What you need to do - Nothing but the exact lines from the one containing "4096, .range (256)" through the last line of the records below belongs in your answer.

########################################

-- ==== Sys2Proof/Machine/Dict1.lean ====
section
/-! DEFINITION. The object dictionary of the RB9224 (R3, R61 and the object tables of every chapter): part 1.
One row per object row of the spec's tables: subindex, type (R29), access (R30), apply class (R31), default (of
unit `u`), the range the row itself states, persistence (R32), write level (R33, R34), size or maximum length. -/

namespace Sys2Proof.Machine

/-- Objects at 0x1000 (R3; 00_scope.md). -/
def blk1000 : List ObjRow :=
[⟨0x01, .u16, .ro, .none, fun _ => .n 37412, .any, .volatile, 2, 2⟩,
   ⟨0x02, .u8, .ro, .none, fun _ => .n 161, .any, .volatile, 2, 1⟩,
   ⟨0x03, .u8, .ro, .none, fun _ => .n 24, .any, .volatile, 2, 1⟩,
   ⟨0x04, .u8, .ro, .none, fun _ => .n 192, .any, .volatile, 2, 1⟩,
   ⟨0x05, .u64, .ro, .none, fun _ => .n 0, .any, .volatile, 2, 8⟩,
   ⟨0x06, .blob, .ro, .none, fun _ => .b [], .any, .volatile, 2, 1952⟩,
   ⟨0x07, .blob, .ro, .none, fun _ => .b [], .any, .volatile, 2, 8192⟩,
   ⟨0x08, .blob, .wo, .live, fun _ => .b [], .lens [32], .volatile, 2, 32⟩,
   ⟨0x09, .blob, .ro, .none, fun _ => .b [], .any, .volatile, 2, 3437⟩]

/-- Objects at 0x5400 (R60; 02_object_dictionary.md). -/
def blk5400 : List ObjRow :=
[⟨0x01, .u16, .rw, .halted, fun _ => .n 40870, .range (1) 65535, .saved, 2, 2⟩,
   ⟨0x02, .u8, .ro, .none, fun _ => .n 0, .any, .volatile, 2, 1⟩,
   ⟨0x03, .u8, .ro, .none, fun _ => .n 32, .any, .volatile, 2, 1⟩,
   ⟨0x04, .u16, .rw, .live, fun _ => .n 10000, .range (1000) 60000, .saved, 2, 2⟩,
   ⟨0x05, .bool, .rw, .live, fun _ => .n 0, .any, .saved, 3, 1⟩,
   ⟨0x06, .bool, .rw, .live, fun _ => .n 0, .any, .volatile, 3, 1⟩,
   ⟨0x07, .u32, .ro, .none, fun _ => .n 0, .any, .volatile, 2, 4⟩,
   ⟨0x08, .u32, .ro, .none, fun _ => .n 0, .any, .volatile, 2, 4⟩]

/-- Objects at 0x5410+g (R60; 02_object_dictionary.md). -/
def blk5410g : List ObjRow :=
[⟨0x01, .u32, .ro, .none, fun _ => .n 0, .any, .volatile, 2, 4⟩,
   ⟨0x02, .lix64, .ro, .none, fun _ => .n 0, .any, .volatile, 2, 8⟩,
   ⟨0x03, .u8, .ro, .none, fun _ => .n 0, .any, .volatile, 2, 1⟩,
   ⟨0x04, .u16, .ro, .none, fun _ => .n 0, .any, .volatile, 2, 2⟩]

/-- Objects at 0x5420+c (R60; 02_object_dictionary.md). -/
def blk5420c : List ObjRow :=
[⟨0x01, .u8, .rw, .live, fun _ => .n 0, .range (0) 3, .saved, 3, 1⟩,
   ⟨0x02, .u64, .rw, .live, fun _ => .n 0, .any, .saved, 3, 8⟩,
   ⟨0x03, .blob, .rw, .live, fun _ => .b [], .maxLen 1952, .saved, 3, 1952⟩,
   ⟨0x04, .bool, .rw, .live, fun _ => .n 0, .any, .saved, 3, 1⟩]

/-- Objects at 0x5440+i (R60; 02_object_dictionary.md). -/
def blk5440i : List ObjRow :=
[⟨0x01, .u32, .ro, .none, fun _ => .n 0, .any, .volatile, 2, 4⟩,
   ⟨0x02, .u8, .ro, .none, fun _ => .n 0, .any, .volatile, 2, 1⟩,
   ⟨0x03, .u8, .ro, .none, fun _ => .n 0, .any, .volatile, 2, 1⟩,
   ⟨0x04, .u32, .ro, .none, fun _ => .n 0, .any, .volatile, 2, 4⟩,
   ⟨0x05, .bool, .wo, .live, fun _ => .n 0, .any, .volatile, 3, 1⟩]

/-- Objects at 0x2000+a (R70; 03_web_position.md). -/
def blk2000a : List ObjRow :=
[⟨0x01, .bool, .rw, .live, fun _ => .n 0, .any, .saved, 2, 1⟩,
   ⟨0x02, .u8, .rw, .halted, fun _ => .n 4, .range (1) 255, .saved, 2, 1⟩,
   ⟨0x03, .bool, .rw, .halted, fun _ => .n 0, .any, .saved, 2, 1⟩,
   ⟨0x04, .i32, .ro, .none, fun _ => .n 0, .any, .volatile, 2, 4⟩,
   ⟨0x05, .i32, .ro, .none, fun _ => .n 0, .any, .volatile, 2, 4⟩,
   ⟨0x06, .i64, .ro, .none, fun _ => .n 0, .any, .volatile, 2, 8⟩,
   ⟨0x07, .i64, .ro, .none, fun _ => .n 0, .any, .volatile, 2, 8⟩,
   ⟨0x08, .u8, .ro, .none, fun _ => .n 0, .any, .volatile, 2, 1⟩,
   ⟨0x09, .f32, .ro, .none, fun _ => .n 0, .any, .volatile, 2, 4⟩,
   ⟨0x0a, .bool, .ro, .none, fun _ => .n 0, .any, .volatile, 2, 1⟩,
   ⟨0x0b, .bool, .ro, .none, fun _ => .n 1, .any, .volatile, 2, 1⟩,
   ⟨0x0c, .u8, .rw, .live, fun _ => .n 1, .oneOf [1, 2, 4, 8, 16, 32, 64], .saved, 2, 1⟩]
  ++ [⟨0x0d, .u16, .rw, .live, fun _ => .n 100, .range (1) 10000, .saved, 2, 2⟩,
   ⟨0x0e, .u32, .ro, .none, fun _ => .n 0, .any, .volatile, 2, 4⟩,
   ⟨0x0f, .u8, .ro, .none, fun _ => .n 0, .any, .volatile, 2, 1⟩,
   ⟨0x10, .u32, .rw, .live, fun _ => .n 10000000, .range (1) 4294967295, .saved, 2, 4⟩,
   ⟨0x11, .i64, .ro, .none, fun _ => .n 0, .any, .volatile, 2, 8⟩]

/-- Objects at 0x2008+s (R72; 03_web_position.md). -/
def blk2008s : List ObjRow :=
[⟨0x01, .bool, .rw, .live, fun _ => .n 0, .any, .saved, 2, 1⟩,
   ⟨0x02, .u8, .rw, .halted, fun _ => .n 25, .range (8) 32, .saved, 2, 1⟩,
   ⟨0x03, .u8, .rw, .halted, fun _ => .n 1, .range (0) 1, .saved, 2, 1⟩,
   ⟨0x04, .u8, .rw, .halted, fun _ => .n 0, .range (0) 2, .saved, 2, 1⟩,
   ⟨0x05, .u32, .rw, .halted, fun _ => .n 1000000, .range (100000) 2000000, .saved, 2, 4⟩,
   ⟨0x06, .u16, .rw, .halted, fun _ => .n 100, .range (40) 10000, .saved, 2, 2⟩,
   ⟨0x07, .u32, .ro, .none, fun _ => .n 0, .any, .volatile, 2, 4⟩,
   ⟨0x08, .u32, .ro, .none, fun _ => .n 0, .any, .volatile, 2, 4⟩,
   ⟨0x09, .bool, .ro, .none, fun _ => .n 0, .any, .volatile, 2, 1⟩]

/-- Objects at 0x2100+g (R83; 03_web_position.md). -/
def blk2100g : List ObjRow :=
[⟨0x01, .bool, .rw, .live, fun _ => .n 0, .any, .volatile, 2, 1⟩,
   ⟨0x02, .u8, .rw, .halted, fun u => .n u, .range (0) 3, .saved, 2, 1⟩,
   ⟨0x03, .u8, .rw, .halted, fun _ => .n 255, .rangeOr (0) 5 [255], .saved, 2, 1⟩,
   ⟨0x04, .i32, .rw, .halted, fun _ => .n 65536, .nonZero, .saved, 2, 4⟩,
   ⟨0x05, .u32, .rwc, .staged, fun _ => .n 262144, .range (65536) 4294967295, .saved, 2, 4⟩,
   ⟨0x06, .lix64, .rw, .halted, fun _ => .n 0, .any, .volatile, 2, 8⟩,
   ⟨0x07, .lix64, .ro, .none, fun _ => .n 0, .any, .volatile, 2, 8⟩,
   ⟨0x08, .i64, .ro, .none, fun _ => .n 0, .any, .volatile, 2, 8⟩,
   ⟨0x09, .i64, .ro, .none, fun _ => .n 0, .any, .volatile, 2, 8⟩,
   ⟨0x0a, .i64, .ro, .none, fun _ => .n 0, .any, .volatile, 2, 8⟩,
   ⟨0x0b, .u8, .ro, .none, fun u => .n u, .any, .volatile, 2, 1⟩,
   ⟨0x0c, .bool, .rw, .live, fun _ => .n 1, .any, .saved, 2, 1⟩]
  ++ [⟨0x0d, .u32, .rw, .live, fun _ => .n 131072, .range (32768) 16777216, .saved, 2, 4⟩,
   ⟨0x0e, .u32, .rw, .live, fun _ => .n 4096, .range (256) 16777216, .saved, 2, 4⟩,
   ⟨0x0f, .u32, .rw, .live, fun _ => .n 262144, .any, .saved, 2, 4⟩,
   ⟨0x10, .u32, .ro, .none, fun _ => .n 0, .any, .volatile, 2, 4⟩,
   ⟨0x11, .u32, .ro, .none, fun _ => .n 0, .any, .volatile, 2, 4⟩,
   ⟨0x12, .bool, .wo, .live, fun _ => .n 0, .any, .volatile, 2, 1⟩,
   ⟨0x13, .u16, .rw, .live, fun _ => .n 100, .range (10) 10000, .saved, 2, 2⟩,
   ⟨0x14, .u32, .ro, .none, fun _ => .n 0, .any, .volatile, 2, 4⟩,
   ⟨0x15, .lix64, .ro, .none, fun _ => .n 0, .any, .volatile, 2, 8⟩,
   ⟨0x16, .lix64, .ro, .none, fun _ => .n 0, .any, .volatile, 2, 8⟩,
   ⟨0x17, .f32, .ro, .none, fun _ => .n 0, .any, .volatile, 2, 4⟩]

########################################

Your solution -
   ⟨0x0e, .u32, .rw, .live, fun _ => .n 4096, .range (256) 16777216, .saved, 2, 4⟩,
   ⟨0x0f, .u32, .rw, .live, fun _ => .n 262144, .any, .saved, 2, 4⟩,
   ⟨0x10, .u32, .ro, .none, fun _ => .n 0, .any, .volatile, 2, 4⟩,
   ⟨0x11, .u32, .ro, .none, fun _ => .n 0, .any, .volatile, 2, 4⟩,
   ⟨0x12, .bool, .wo, .live, fun _ => .n 0, .any, .volatile, 2, 1⟩,
   ⟨0x13, .u16, .rw, .live, fun _ => .n 100, .range (10) 10000, .saved, 2, 2⟩,
   ⟨0x14, .u32, .ro, .none, fun _ => .n 0, .any, .volatile, 2, 4⟩,
   ⟨0x15, .lix64, .ro, .none, fun _ => .n 0, .any, .volatile, 2, 8⟩,
   ⟨0x16, .lix64, .ro, .none, fun _ => .n 0, .any, .volatile, 2, 8⟩,
   ⟨0x17, .f32, .ro, .none, fun _ => .n 0, .any, .volatile, 2, 4⟩]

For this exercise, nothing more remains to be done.